Still, what Spider-Man: Homecoming delivers for most of its running time is the sheer giddy joy of seeing Spider-Man back in action, this time in the Marvel Universe. Peter's high school life and his classic cast of characters from the Lee/Ditko comics are updated into a multiracial gaggle of teens reflective of what a high school in Queens would look like in 2017. There are numerous jokes that land with aplomb, including a callback to the famous kiss in the first Sam Raimi Spider-Man that tears the house down. If only Peter took more time to enjoy his school chums like Liz (Laura Harrier), Michelle (Zendaya, criminally underused with a reveal that lands with a "huh?"), and even Flash Thompson (Tony Revolori) more. Peter does spend quite a bit of time with his first ever annoying endearing no, annoying sidekick, Ned (Jacob Batalon) - too much time, really. Ned wants to be Peter's "man in the chair" superhero support and Peter doesn't have the heart to tell him his suit already comes with an omniscient A.I. "Suit Lady."

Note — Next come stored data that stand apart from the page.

-- ==== Sys2Proof/Config.lean ====
section
/-!
DEFINITION. What the spec leaves open (00_scope.md rule R6): the record `Params` of the parameters that
are finite data, and the uninterpreted constants, which have no value a proof could see.
-/

namespace Sys2Proof

/-- TopsOrder (R6, R222, D20): the order in which GETTOPS packs the top bytes. -/
inductive TopsOrder where
  /-- The default: the top byte of Q[k] goes to byte k of the result. -/
  | quadOrder
  /-- The other candidate: the top byte of Q[k] goes to byte 3 - k of the result. -/
  | reversed
  deriving DecidableEq, Repr, Inhabited

/-- ZRule (R6, R162, D4): what a read with Zb = 1 writes to Z. -/
inductive ZRule where
  /-- The default: Z is 1 exactly when the 32-bit result is 0. -/
  | resultIsZero
  /-- Any other rule: the uninterpreted function `Config.zRule`. -/
  | other
  deriving DecidableEq, Repr, Inhabited

/-- The instructions that can write Z (R27), the first argument of ZRule. -/
inductive ZSource where
  | rdbyte | rdword | rdlong | rdbytec | rdwordc | rdlongc | gettops | getptra | getptrb
  deriving DecidableEq, Repr, Inhabited

/-- The OPEN parameters of R6 that are finite data, and one point on which the spec's files differ. They are
configuration: no step changes them (log 4). -/
structure Params where
  /-- CondHolds for COND other than %1111 (R104, D3): bit 4*COND + 2*C + Z says whether the instruction
  executes. %1111 executes whatever this table says. -/
  condTable : BitVec 64
  /-- FlagsPerTask (D7): each task has its own C and Z. -/
  flagsPerTask : Bool
  /-- SettaskRotates (D10): the rotation at the end of a SETTASK step acts on the new value. -/
  settaskRotates : Bool
  /-- TopsOrder (D20). -/
  topsOrder : TopsOrder
  /-- ExplicitRdquadValidates (D21): the instruction RDQUAD sets the cache window. -/
  explicitRdquadValidates : Bool
  /-- NPINS - 4 (D31: NPINS is at least 4). -/
  extraPins : Nat
  /-- ExecAfterWrite (D34): `some n` when n instructions must stand between writing an ordinary register
  and fetching it; `none` for the treatment R267 recommends, a fault on every such fetch. -/
  execAfterWrite : Option Nat
  /-- ZRule (D4). -/
  zRule : ZRule
  /-- How a PTR expression with U = 0 and P = 1 finds its address: false, by R107, R112 and R161, PTRx; true,
  by the ruling D36 ("P is ignored when U = 0"), PTRx + INDEX*SCALE. No parameter of R6: the spec's own files
  give both (log 10). -/
  pIgnoredWithoutU : Bool
  deriving DecidableEq, Repr, Inhabited

/-- NPINS, the number of pins (R29). -/
def Params.npins (p : Params) : Nat := p.extraPins + 4

/-- The parameters at the values the spec calls default or recommended (R6). `condTable` is the reading
of R104: nibble k of the table is k itself, so the bit for COND = k is bit 2*C + Z of k. NPINS is 4, the
least value D31 allows. A PTR expression is as R112 and R161 say. -/
def Params.default : Params where
  condTable := 0xFEDCBA9876543210#64
  flagsPerTask := false
  settaskRotates := true
  topsOrder := .quadOrder
  explicitRdquadValidates := true
  extraPins := 0
  execAfterWrite := none
  zRule := .resultIsZero
  pIgnoredWithoutU := false

/-- ZRule when it is not the default (R162, U4): nothing is known of it. -/
opaque Config.zRule : ZSource → Long → Bool

/-- The n-th free bit: what GETPTRA or GETPTRB with Cb = 1 writes to C (R200, U5). -/
opaque Config.freeBit : Nat → Bool

/-- The n-th free long: what a register under the overlay holds after a write through it (R22, D25). -/
opaque Config.freeLong : Nat → Long

/-- The hub ROM bytes at $00020..$00E7F: fixed, and not in the source (R61). -/
opaque Config.romByte : Nat → Byte

/-- The bits of an abstract word read as data: its encoding is not in the source (R113). -/
opaque Config.termBits : TaskTerm → Long

end Sys2Proof
end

There is pleasingly a Homecoming Dance in Spider-Man: Homecoming, but Peter spends nary a moment at the dance with Liz, the most beautiful girl in school. Despite his schoolboy crush on Liz, this young Peter isn't the romantic Spidey his two predecessors were, and it is nice to see a Spider-Man not pining for Kirsten Dunst or Emma Stone ad nauseam. Besides, there's no time for love, Mr. Stark (though Mr. Stark would very much disagree). There's a lot of laughter, fun and heroics to be had in Spider-Man: Homecoming, a Marvel movie dedicated to showing us a Spider-Man doing things we've never seen Spider-Man do in a movie before, but the main lesson we and Peter take away is that this is Iron Man's world and Spider-Man is living in it.


(Also, Aunt May (Marisa Tomei) finds out Peter is Spider-Man at the very end just like how Tony Stark revealed his identity as Iron Man to the world and okay I'm done now see you at Thor: Ragnarok, Black Panther, and Avengers: Infinity War. Bye.)